Elon Musk wants to slash 10% of Tesla's workforce because he has a "very awful feeling" about the economy.
Elon Musk wants to slash 10% of Tesla’s workforce because he has a “very awful feeling” about the economy.

According to an internal email that Reuters has seen, Tesla CEO Elon Musk has a “very awful feeling” about the condition of the economy, and as a result, he is considering putting a recruiting freeze in place as well as cutting up to 10 percent of the company’s workforce.

At the moment, Tesla has around 5,000 job opportunities that are being posted all over the world, and it has 100,000 workers. Late on Thursday, an email with the subject line “stop all hiring globally” was sent to officials at Tesla. This comes only a few days after Elon Musk ordered all staff to return to the office for at least 40 hours a week or risk instant firing.

After hours, the announcement caused a 3 percent decrease in Tesla’s stock price. The corporation as a whole and Musk in particular did not respond to the Guardian’s requests for comment.

There has not been a significant decrease in demand for Tesla automobiles or any other electric vehicles as of now. The typical warning signs of an impending recession, such as rising dealer inventories and increased incentives in the United States, have not yet materialised.

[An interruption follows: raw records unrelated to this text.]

-- ==== Sys2Proof/Certificates/Slice0/Obligations.lean ====
section
/-! DEFINITION. The statements for the provers. Each docstring names the rule of the spec it formalises. -/

open Sys2Proof Sys2Proof.Machine

/-! ### Command words -/

/-- 30_encoding.md R92: the eleven command words decode to their commands. -/
def Obligations.CommandWordsDecode : Prop :=
  decode 0x00000000 = .ok .nop ∧ decode 0x00000001 = .ok .classifyHdr ∧ decode 0x00000011 = .ok .classifyFtr ∧
    decode 0x00000021 = .ok .classifyData ∧ decode 0x00000031 = .ok .classifyData1 ∧
    decode 0x00000002 = .ok .validate ∧ decode 0x00000003 = .ok .demod ∧ decode 0x00000004 = .ok .extract ∧
    decode 0x00000005 = .ok .build ∧ decode 0x00000006 = .ok .decode ∧ decode 0x00000007 = .ok .lock

/-- 30_encoding.md R80 to R92: decoding a command's word gives the command, and no other word decodes to it. -/
def Obligations.DecodeAndEncodeAgree : Prop :=
  (∀ i : Instr, i.wellFormed = true → decode (encode i) = .ok i) ∧
    ∀ (w : Word) (i : Instr), decode w = .ok i → w = encode i

/-- 30_encoding.md R80: the decoder accepts exactly the words whose fields pass the checks on the word. -/
def Obligations.DecodeAcceptsWellFormedWords : Prop :=
  ∀ w : Word, (∃ i, decode w = .ok i) ↔ commandWordWellFormed w = true

/-- 30_encoding.md R85, R86: words that are no command raise ILLEGAL_OPCODE, RESERVED_BITS or BAD_CLASS and change
nothing but the result fields. -/
def Obligations.IllegalWordsRaise : Prop :=
  ∀ (w : Word) (s : State),
    (8 ≤ w.toNat % 16 → perform w s = .next { s with status := s.status.failure 4 0 0x30 }) ∧
    (w.toNat % 16 < 8 → w.toNat / 256 ≠ 0 → perform w s = .next { s with status := s.status.failure 4 0 0x31 }) ∧
    (w.toNat % 16 < 8 → w.toNat % 16 ≠ 1 → w.toNat / 16 % 16 ≠ 0 →
      perform w s = .next { s with status := s.status.failure 4 0 0x31 }) ∧
    (w.toNat / 256 = 0 → w.toNat % 16 = 1 → 4 ≤ w.toNat / 16 % 16 →
      perform w s = .next { s with status := s.status.failure 4 0 0x32 })

/-! ### Steps -/

/-- 10_state.md R24, 20_memory.md R71: a write of a command word to CMD, taken while RST is released, runs that command
in the state the host's write leaves: the event taken, the write answered. -/
def Obligations.StepRunsDecodedCommand : Prop :=
  ∀ (s : State) (w : Word) (rest : List HostEvent) (i : Instr),
    s.hostIn = .write 0x001 w :: rest → s.rstLine = false → decode w = .ok i →
      step s = exec i { s with hostIn := rest, resp := some .writeDone }

/-- Log entry 12: a command word placed by `withFetchWord` is what the next step runs. -/
def Obligations.FetchWordIsRunNext : Prop :=
  ∀ (s : State) (i : Instr),
    step (s.withFetchWord 32 (encode i).toNat) = exec i { s with rstLine := false, resp := some .writeDone }

/-- 70_reset_and_hazards.md R191, R201, 60_exceptions.md R184: with no host event waiting the block holds all its
state. That the model's step is then an idle one is log entry 1. -/
def Obligations.IdleBlockHoldsState : Prop := ∀ s : State, s.hostIn = [] → step s = .next s

/-- 70_reset_and_hazards.md R200: every command finishes, and every step of the machine answers a next state. That a
bus error answers one too is the model's reading, log entry 2. -/
def Obligations.EveryStepAnswersNext : Prop :=
  (∀ (i : Instr) (s : State), ∃ t, exec i s = .next t) ∧ ∀ s : State, ∃ t, step s = .next t

/-! ### Reset -/

/-- 70_reset_and_hazards.md R190: after reset every mapped register reads 0 except ID. -/
def Obligations.ResetRegistersReadZero : Prop :=
  ∀ (c : Config) (a : Addr) (r : Reg), regAt c a = some r →
    readReg (State.resetWith c) r = if r = .id then 0x4F4F4B07 else 0

/-- 70_reset_and_hazards.md R190: asserting RST puts every register in its reset value from any state, releasing it
changes no register, and a host access that overlaps RST has no effect on any register (that RST is a level line, and
what such an access is answered, are the model's own, log entry 4). -/
def Obligations.RstResetsAndBlocksAccesses : Prop :=
  (∀ (s : State) (rest : List HostEvent), s.hostIn = .rst true :: rest →
      step s = .next { State.resetWith s.cfg with hostIn := rest, rstLine := true }) ∧
    (∀ (s : State) (rest : List HostEvent), s.hostIn = .rst false :: rest →
      ∃ t, step s = .next t ∧ t = { s with hostIn := rest, rstLine := false, resp := t.resp }) ∧
    ∀ (s : State) (e : HostEvent) (rest : List HostEvent), s.hostIn = e :: rest → (∀ b, e ≠ .rst b) →
      s.rstLine = true → ∃ t, step s = .next t ∧ t = { s with hostIn := rest, resp := t.resp }

/-! ### NOP and CLASSIFY -/

/-- 45_profile_and_control.md R160: NOP sets OK, clears ECLASS, EIDX and ECODE and changes nothing else, locked or not;
its word is 0, and a word with OPC = 0 and other bits set raises RESERVED_BITS. -/
def Obligations.NopOnlyWritesSuccess : Prop :=
  (∀ s : State, exec .nop s = .next { s with status := s.status.success }) ∧ decode 0x00000000 = .ok .nop ∧
    ∀ (w : Word) (s : State), w.toNat % 16 = 0 → w ≠ 0 →
      perform w s = .next { s with status := s.status.failure 4 0 0x31 }

/-- 40_classifier.md R101: the header class is the inclusive header window, and CLASSIFY.HDR stores its code, 3 or 5,
with success and nothing else written. -/
def Obligations.ClassifyHeaderIsInclusiveWindow : Prop :=
  (∀ (p : Profile) (d : Word),
      classify p d .header =
        if p.hdrMin.toNat ≤ d.toNat ∧ d.toNat ≤ p.hdrMax.toNat then .headerOk else .invalid) ∧
    ∀ s : State, s.status.locked = true →
      exec .classifyHdr s = .next { s with
        clsOut := if s.prof.hdrMin.toNat ≤ s.clsIn.toNat ∧ s.clsIn.toNat ≤ s.prof.hdrMax.toNat then 3 else 5
        status := s.status.success }

/-- 40_classifier.md R102: the footer class is the inclusive footer window, and CLASSIFY.FTR stores its code, 4 or 5,
with success and nothing else written. -/
def Obligations.ClassifyFooterIsInclusiveWindow : Prop :=
  (∀ (p : Profile) (d : Word),
      classify p d .footer =
        if p.ftrMin.toNat ≤ d.toNat ∧ d.toNat ≤ p.ftrMax.toNat then .footerOk else .invalid) ∧
    ∀ s : State, s.status.locked = true →
      exec .classifyFtr s = .next { s with
        clsOut := if s.prof.ftrMin.toNat ≤ s.clsIn.toNat ∧ s.clsIn.toNat ≤ s.prof.ftrMax.toNat then 4 else 5
        status := s.status.success }

/-- 40_classifier.md R103: a data pulse is LONG exactly above LONG_THR and SHORT otherwise, and CLASSIFY.DATA stores
its code, 2 or 1, with success and nothing else written. -/
def Obligations.ClassifyDataIsStrictThreshold : Prop :=
  (∀ (p : Profile) (d : Word), classify p d .data = if p.longThr.toNat < d.toNat then .long else .short) ∧
    ∀ s : State, s.status.locked = true →
      exec .classifyData s = .next { s with
        clsOut := if s.prof.longThr.toNat < s.clsIn.toNat then 2 else 1
        status := s.status.success }

/-- 40_classifier.md R104: the first data pair has the threshold LONG_THR - FIRST_ADJ, said without a subtraction, for
a profile LOCK may accept; with FIRST_ADJ = 0 the class equals DATA. -/
def Obligations.ClassifyFirstDataLowersThreshold : Prop :=
  (∀ (p : Profile) (d : Word), p.firstAdj.toNat ≤ p.longThr.toNat →
      classify p d .dataFirst = if p.longThr.toNat < d.toNat + p.firstAdj.toNat then .long else .short) ∧
    (∀ (p : Profile) (d : Word), p.firstAdj = 0 → classify p d .dataFirst = classify p d .data) ∧
    ∀ s : State, s.status.locked = true → s.prof.firstAdj.toNat ≤ s.prof.longThr.toNat →
      exec .classifyData1 s = .next { s with
        clsOut := if s.prof.longThr.toNat < s.clsIn.toNat + s.prof.firstAdj.toNat then 2 else 1
        status := s.status.success }

/-! ### VALIDATE -/

/-- 41_validator.md R114: a train of the right length with header and footer inside their windows completes, sets
FRAME_OK and changes nothing else. -/
def Obligations.ValidateAcceptsPassingFrame : Prop :=
  ∀ s : State, s.status.locked = true → s.rawLen = s.prof.frameLen →
    s.prof.headerFits (s.rawAt 0) → s.prof.footerFits (s.rawAt (s.prof.frameLen.toNat - 1)) →
      exec .validate s = .next { s with status := { s.status.success with frameOk := true } }

/-- 41_validator.md R111, R112, R113: the first failing check of length, header and footer is reported as
FRAME_LENGTH, HEADER_WINDOW or FOOTER_WINDOW, FRAME_OK is cleared, and nothing else changes. -/
def Obligations.ValidateReportsFirstFailure : Prop :=
  ∀ s : State, s.status.locked = true →
    (s.rawLen ≠ s.prof.frameLen →
      exec .validate s = .next { s with status := { s.status.failure 1 0 0x01 with frameOk := false } }) ∧
    (s.rawLen = s.prof.frameLen → ¬ s.prof.headerFits (s.rawAt 0) →
      exec .validate s = .next { s with status := { s.status.failure 1 0 0x02 with frameOk := false } }) ∧
    (s.rawLen = s.prof.frameLen → s.prof.headerFits (s.rawAt 0) →
      ¬ s.prof.footerFits (s.rawAt (s.prof.frameLen.toNat - 1)) →
      exec .validate s = .next { s with status := { s.status.failure 1 0 0x03 with frameOk := false } })

/-- 41_validator.md R110: validation reads no pulse but the first and the last of the frame: two states that agree on
the profile, RAW_LEN and those two pulses get the same result fields and FRAME_OK from VALIDATE. -/
def Obligations.ValidateIgnoresBodyPulses : Prop :=
  ∀ s t s' t' : State, s.status.locked = true → s.status = t.status → s.prof = t.prof → s.rawLen = t.rawLen →
    s.rawAt 0 = t.rawAt 0 → s.rawAt (s.prof.frameLen.toNat - 1) = t.rawAt (s.prof.frameLen.toNat - 1) →
      exec .validate s = .next s' → exec .validate t = .next t' → s'.status = t'.status

/-! ### DEMOD -/

/-- 42_demodulator.md R121 to R126: on a train of FRAME_LEN pulses, whatever its header and footer, DEMOD completes;
bit q of BITS is 1 exactly when q is below BV_LEN and the key pulse RAW[2q+1] is above its pair's threshold, lowered by
FIRST_ADJ for pair 0; BITS_LEN is BV_LEN, BITS_VALID is set, and nothing else changes. -/
def Obligations.DemodReadsKeyPulses : Prop :=
  ∀ s : State, s.status.locked = true → LegalProfile s.cfg s.prof → s.rawLen = s.prof.frameLen →
    ∃ t, exec .demod s = .next t ∧
      t = { s with bits := t.bits, bitsLen := t.bitsLen, status := { s.status.success with bitsValid := true } } ∧
      t.bitsLen.toNat = (s.prof.frameLen.toNat - 2) / 2 ∧
      ∀ q, t.bits.getLsbD q = true ↔ q < (s.prof.frameLen.toNat - 2) / 2 ∧
        s.prof.longThr.toNat < (s.rawAt (2 * q + 1)).toNat + (if q = 0 then s.prof.firstAdj.toNat else 0)

/-- 42_demodulator.md R124: a train longer or shorter than the frame raises DEMOD_LENGTH, and BITS, BITS_LEN,
BITS_VALID and all else but the result fields are unchanged. -/
def Obligations.DemodRejectsOtherLengths : Prop :=
  ∀ s : State, s.status.locked = true → s.rawLen ≠ s.prof.frameLen →
    exec .demod s = .next { s with status := s.status.failure 1 0 0x04 }

/-- 42_demodulator.md R121, R123: only the key pulses are read: trains that agree on RAW_LEN and on every RAW[2q+1]
with q below BV_LEN give the same BITS and BITS_LEN. -/
def Obligations.DemodIgnoresOtherPulses : Prop :=
  ∀ s t s' t' : State, s.status.locked = true → s.status = t.status → s.prof = t.prof → s.rawLen = t.rawLen →
    s.rawLen = s.prof.frameLen →
    (∀ q, q < (s.prof.frameLen.toNat - 2) / 2 → s.rawAt (2 * q + 1) = t.rawAt (2 * q + 1)) →
      exec .demod s = .next s' → exec .demod t = .next t' → s'.bits = t'.bits ∧ s'.bitsLen = t'.bitsLen

/-! ### EXTRACT -/

/-- 43_extractor.md R130, R131, R132: with BITS_VALID set, EXTRACT completes; each FIELDn is the sum over its slice of
BITS with the slice's first bit most significant, FIELD_PRESENT is 0b111, and nothing else changes. -/
def Obligations.ExtractReadsSlicesMsbFirst : Prop :=
  ∀ s : State, s.status.locked = true → LegalProfile s.cfg s.prof → s.status.bitsValid = true →
    ∃ t, exec .extract s = .next t ∧
      t = { s with
        field0 := t.field0, field1 := t.field1, field2 := t.field2, fieldPresent := 7
        status := s.status.success } ∧
      ∀ n, (t.field n).toNat = ∑ j ∈ Finset.range (s.prof.width n),
        (s.bits.getLsbD (s.prof.offset n + j)).toNat * 2 ^ (s.prof.width n - 1 - j)

/-- 43_extractor.md R134: with BITS_VALID clear, EXTRACT raises NO_BITS and writes no field. -/
def Obligations.ExtractNeedsVector : Prop :=
  ∀ s : State, s.status.locked = true → s.status.bitsValid = false →
    exec .extract s = .next { s with status := s.status.failure 4 0 0x35 }

/-! ### BUILD -/

/-- 44_builder.md R144 to R148: with every field present and, under the policy ERROR, below 2^WIDTH, BUILD completes:
the header is SHORT_PULSE, the footer FTR_PULSE, symbol pair q is (LONG, SHORT) where the message has a one and
(SHORT, LONG) elsewhere, entries from FRAME_LEN up are unchanged; RAW_LEN, TX_REPEAT, TX_READY and FRAME_OK are
written, and nothing else. -/
def Obligations.BuildPlacesMessagePulses : Prop :=
  ∀ s : State, s.status.locked = true → LegalProfile s.cfg s.prof → s.raw.length = s.cfg.rawCap →
    (∀ n, s.present n = true) →
    (s.cfg.overflowPolicy = .error → ∀ n, (s.field n).toNat < 2 ^ s.prof.width n) →
    ∃ t, exec .build s = .next t ∧
      t = { s with
        raw := t.raw, rawLen := s.prof.frameLen, txRepeat := s.prof.repeatCount
        status := { s.status.success with txReady := true, frameOk := false } } ∧
      t.raw.length = s.raw.length ∧
      t.rawAt 0 = s.prof.short ∧
      t.rawAt (s.prof.frameLen.toNat - 1) = s.prof.ftrPulse ∧
      (∀ q, q < (s.prof.frameLen.toNat - 2) / 2 →
        (s.MessageBit q → t.rawAt (2 * q + 1) = s.prof.long ∧ t.rawAt (2 * q + 2) = s.prof.short) ∧
        (¬ s.MessageBit q → t.rawAt (2 * q + 1) = s.prof.short ∧ t.rawAt (2 * q + 2) = s.prof.long)) ∧
      ∀ k, s.prof.frameLen.toNat ≤ k → t.rawAt k = s.rawAt k

/-- 44_builder.md R141: the first absent field is reported as FIELD_MISSING with its number, before any width check,
and nothing but the result fields changes. -/
def Obligations.BuildReportsMissingField : Prop :=
  ∀ (s : State) (n : FieldId), s.status.locked = true → s.present n = false →
    (∀ m : FieldId, m.index < n.index → s.present m = true) →
      exec .build s = .next { s with status := s.status.failure 2 n.eidx 0x10 }

/-- 44_builder.md R142: under the policy ERROR, with every field present, the first field that does not fit its width
is reported as FIELD_OVERFLOW with its number, and nothing but the result fields changes. -/
def Obligations.BuildReportsOverflow : Prop :=
  ∀ (s : State) (n : FieldId), s.status.locked = true → s.cfg.overflowPolicy = .error →
    (∀ m, s.present m = true) → 2 ^ s.prof.width n ≤ (s.field n).toNat →
    (∀ m : FieldId, m.index < n.index → (s.field m).toNat < 2 ^ s.prof.width m) →
      exec .build s = .next { s with status := s.status.failure 2 n.eidx 0x11 }

/-- 44_builder.md R150: a successful BUILD sets RAW_LEN to FRAME_LEN, whatever the field values. -/
def Obligations.BuildKeepsFrameLength : Prop :=
  ∀ s t : State, exec .build s = .next t → t.status.ok = true → t.rawLen = s.prof.frameLen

But since the billionaire used his shares to finance a proposed acquisition of Twitter, which looks to have stalled for the time being, Tesla’s price has been pummelling, plummeting 22 percent since the beginning of the year. Concerns over the state of the international economy and the influence of China’s Covid-19 shutdown in Shanghai, which is the location of a Tesla plant, have both contributed to a decline in the share price of the firm.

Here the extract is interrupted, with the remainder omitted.